Of all, 14.6% (25/171) of the participants were diagnosed with any STI in the past 6 months; 10.5% (18/171) reported having been diagnosed with CT or NG, and all of them completed the treatment in the past. 7.6% (13/171) participants had any STI symptoms when tested and, only 2.3% (04/171) of them had a positive PCR result of CT and 1.8% (03/171) of NG. A couple of them reported any classic symptoms suggestive of CT or NG infection. Three and half percent (06/171) had foul-smelling secretion; 2.3% (04/171) had yellow or green discharge, and 5.8% (10/171) had dysuria when tested. STI symptom frequency did not differ significantly between those who had CT (2.3%; 04/171) vs. NG (1.8%; 03/171).

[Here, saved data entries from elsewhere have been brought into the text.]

theorem extRead_keeps (x : Ectx) (a : ExtAddr) (off : Nat) (len : Nat) (s : State) : Keeps s (extRead x a off len s).2 := by
  unfold extRead
  repeat'
    first
      | with_reducible exact Keeps.refl _
      | with_reducible refine Keeps.pair ‹_› ?_
      | with_reducible apply Keeps.trans' (clusterRead_keeps ..)
      | with_reducible apply Keeps.trans' (devRead_keeps ..)
      | with_reducible apply Keeps.ite
      | with_reducible apply Keeps.ite2
      | split

theorem extWrite_keeps (x : Ectx) (a : ExtAddr) (off : Nat) (bs : List Byte) (s : State) :
    Keeps s (extWrite x a off bs s).2 := by
  unfold extWrite
  repeat'
    first
      | with_reducible exact Keeps.refl _
      | with_reducible refine Keeps.pair ‹_› ?_
      | with_reducible apply Keeps.trans' (clusterWrite_keeps ..)
      | with_reducible apply Keeps.trans' (devWrite_keeps ..)
      | with_reducible apply Keeps.ite
      | with_reducible apply Keeps.ite2
      | split

theorem extFail_keeps (x : Ectx) (d : Decision) (s : State) : Keeps s (extFail x d s) := by
  unfold extFail
  repeat'
    first
      | with_reducible exact Keeps.refl _
      | with_reducible apply Keeps.trans' (failCmd_keeps ..)
      | with_reducible apply Keeps.trans' (complete_keeps ..)
      | with_reducible apply Keeps.trans' (progFault_keeps ..)
      | with_reducible apply Keeps.ite

theorem readRuns_keeps (x : Ectx) (a : ExtAddr) (x0 : List (Nat × Nat)) (s : State) : Keeps s (readRuns x a x0 s).2 := by
  fun_induction readRuns x a x0 s <;> repeat'
    first
      | with_reducible exact Keeps.refl _
      | with_reducible apply Keeps.trans' ‹Keeps _ _›
      | with_reducible refine Keeps.pair ‹_› ?_
      | with_reducible apply Keeps.trans' (extRead_keeps ..)

theorem writeRuns_keeps (x : Ectx) (a : ExtAddr) (x0 : List (Nat × Nat)) (x1 : List Byte) (s : State) :
    Keeps s (writeRuns x a x0 x1 s).2 := by
  fun_induction writeRuns x a x0 x1 s <;> repeat'
    first
      | with_reducible exact Keeps.refl _
      | with_reducible apply Keeps.trans' ‹Keeps _ _›
      | with_reducible refine Keeps.pair ‹_› ?_
      | with_reducible apply Keeps.trans' (extWrite_keeps ..)

theorem noteDma_keeps (n : Nat) (pc : Nat) (s : State) : Keeps s (noteDma n pc s) := by
  unfold noteDma
  repeat'
    first
      | with_reducible exact Keeps.refl _
      | with_reducible refine Keeps.pair ‹_› ?_
      | with_reducible refine Keeps.pair2 ‹_› ?_
      | with_reducible apply Keeps.trans' (updEng_keeps ..)

theorem deliverIn_keeps (cast : Bool) (k : Key) (n : Nat) (i : Nat) (pc : Nat) (ps : List (Nat × Nat)) (bs : List Byte)
    (s : State) : Keeps s (deliverIn cast k n i pc ps bs s) := by
  unfold deliverIn
  exact ((writeSpanBy_keeps ..).trans (updProg_keeps ..)).trans (noteDma_keeps ..)

theorem dmaOutward_keeps (x : Ectx) (a : ExtAddr) (runs : List (Nat × Nat)) (len : Nat) (s : State) :
    Keeps s (dmaOutward x a runs len s) := by
  unfold dmaOutward
  repeat'
    first
      | with_reducible exact Keeps.refl _
      | with_reducible refine Keeps.pair ‹_› ?_
      | with_reducible refine Keeps.pair2 ‹_› ?_
      | with_reducible apply Keeps.trans' (readOp_keeps ..)
      | with_reducible apply Keeps.trans' (writeRuns_keeps ..)
      | with_reducible apply Keeps.trans' (extFail_keeps ..)
      | with_reducible apply Keeps.trans' (updProg_keeps ..)
      | with_reducible apply Keeps.trans' (retire_keeps ..)
      | with_reducible apply Keeps.trans' (noteDma_keeps ..)
      | extract_lets
      | with_reducible apply Keeps.ite
      | with_reducible apply Keeps.ite2
      | split
      | dsimp only
      | intro _

theorem dmaInward_keeps (x : Ectx) (a : ExtAddr) (runs : List (Nat × Nat)) (ps : List (Nat × Nat)) (s : State) :
    Keeps s (dmaInward x a runs ps s) := by
  unfold dmaInward
  repeat'
    first
      | with_reducible exact Keeps.refl _
      | with_reducible refine Keeps.pair ‹_› ?_
      | with_reducible refine Keeps.pair2 ‹_› ?_
      | with_reducible apply Keeps.trans' (readRuns_keeps ..)
      | with_reducible apply Keeps.trans' (extFail_keeps ..)
      | with_reducible apply Keeps.trans' (retire_keeps ..)
      | with_reducible apply Keeps.trans' (deliverIn_keeps ..)
      | extract_lets
      | with_reducible apply Keeps.ite
      | with_reducible apply Keeps.ite2
      | split
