-- ==== Sys2Proof/Laws/State.lean ====
section
/-! SUPPORT. What each named update of one component leaves as it was, field by field. -/

namespace Sys2Proof.Machine
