theorem spaceWrite_touch (host : Bool) (ats : Bool) (ctx : View) (a : Nat) (bs : List Byte) (s : State) :
    Touch s (spaceWrite host ats ctx a bs s).2 := by
  unfold spaceWrite
  repeat'
    first
      | with_reducible exact Touch.refl _
      | with_reducible refine Touch.pair ‹_› ?_
      | with_reducible apply Touch.trans' (devWrite_touch ..)
      | with_reducible apply Touch.trans' (hostWrite_touch ..)
      | with_reducible apply Touch.ite
      | with_reducible apply Touch.ite2
      | split

theorem queWrite_touch (q : Nat) (a : Nat) (bs : List Byte) (s : State) : Touch s (queWrite q a bs s).2 := by
  unfold queWrite
  repeat'
    first
      | with_reducible exact Touch.refl _
      | with_reducible refine Touch.pair ‹_› ?_
      | with_reducible apply Touch.trans' (spaceWrite_touch ..)

theorem ringRead_touch (q : Nat) (a : Nat) (len : Nat) (s : State) : Touch s (ringRead q a len s).2 := by
  unfold ringRead
  repeat'
    first
      | with_reducible exact Touch.refl _
      | with_reducible refine Touch.pair ‹_› ?_
      | with_reducible apply Touch.trans' (spaceRead_touch ..)

theorem ringWrite_touch (q : Nat) (a : Nat) (bs : List Byte) (s : State) : Touch s (ringWrite q a bs s).2 := by
  unfold ringWrite
  repeat'
    first
      | with_reducible exact Touch.refl _
      | with_reducible refine Touch.pair ‹_› ?_
      | with_reducible apply Touch.trans' (spaceWrite_touch ..)

end Sys2Proof.Machine
end

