@[simp] theorem pc_closeAt (fl : Nat) : (closeAt g fl e).pc = e.pc := by
  unfold closeAt
  rw [pc_setGrp]
  split
  · exact pc_setTile ..
  · rfl

theorem tileAt_closeAt_of_resident (fl : Nat) {g : Nat} (h : (grp e g).st = .resident) :
    tileAt (closeAt g fl e) (grp e g).tile = .empty := by
  simp [closeAt, h]

/-- Every register but the first is the second. -/
theorem tileAt_normal : tileAt e (if t = 0 then 0 else 1) = tileAt e t := by
  unfold tileAt
  split <;> simp

end

/-! ## The instruction that goes on -/

theorem goUnit_run {c : Cmd} {p : Prog} {n i : Nat} {s u : State} {x : Ectx} (h : goUnit c p n i s = .run x u) :
    x.e = { eng u n with areg := x.e.areg, pc := x.e.pc } := by
  unfold goUnit at h
  split at h
  · cases h
    rfl
  · cases h

/-- What a row of a unit runs, `goUnit` runs. -/
theorem goUnit_of_unitGo {op n : Nat} {b : Bool} {s u : State} {x : Ectx} (h : unitGo op n s b = .run x u) :
    ∃ c p i v, goUnit c p n i v = .run x u := by
  unfold unitGo at h
  split at h
  · cases h
  split at h
  · exact ⟨_, _, _, _, h⟩
  split at h
  · cases h
  split at h
  · rename_i y v hf
    obtain ⟨rfl, -, -⟩ := fetchIns_run hf
    rw [issueIns_eq] at h
    split at h
    · cases h
    split at h
    · cases h
    split at h
    · exact ⟨_, _, _, _, h⟩
    · cases h
  · cases h

section
variable {op n : Nat} {b : Bool} {s u : State} {x : Ectx}

theorem working_engine (h : working op n s x u b) : x.n = n := (goesOn_of_unitGo h.1).engine

theorem working_fresh (h : working op n s x u true) : x.begun = false := (goesOn_of_unitGo h.1).fresh rfl

/-- The instruction sees the groups as they are. -/
theorem working_grp (h : working op n s x u b) (g : Nat) : grp x.e g = grp (eng u n) g := by
  obtain ⟨c, p, i, v, hgo⟩ := goUnit_of_unitGo h.1
  rw [goUnit_run hgo]
  rfl

end

section
variable {n : Fin 64} {b : Bool} {s u : State} {x : Ectx}

theorem exec_openGroup (h : working 1 n.val s x u b) : exec (.openGroup n b) s = .next (openIns b x u) :=
  congrArg _ (withUnit_working _ h)

theorem exec_drain (h : working 3 n.val s x u b) : exec (.drain n b) s = .next (drainIns b x u) :=
  congrArg _ (withUnit_working _ h)

theorem exec_sample (h : working 4 n.val s x u b) : exec (.sample n b) s = .next (sampleIns b x u) :=
  congrArg _ (withUnit_working _ h)

theorem exec_discard (h : working 5 n.val s x u) : exec (.discard n) s = .next (discardIns x u) :=
  congrArg _ (withUnit_working _ h)

end

theorem isOpen_iff {y : Group} : y.isOpen = true ↔ y.st ≠ .closed := by
  simp [Group.isOpen]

Notably, the urine samples had a lower detection of pathogens than the anal samples. Only 2.9% (05/171) of urine samples had a positive result; of which 1.2% (02) were positive for CT only and 1.8% (03) for multipathogens. The anal samples showed a higher frequency of screening for any pathogen (14.61%; 25/171); in which 8.8% (15/171) were positive for CT, 5.3% (09/171) for NG, and 1.8% (03/171) for multipathogens. Almost 13% (12.9%; 22) of infections would have been missed and gone untreated if only urine samples had been collected.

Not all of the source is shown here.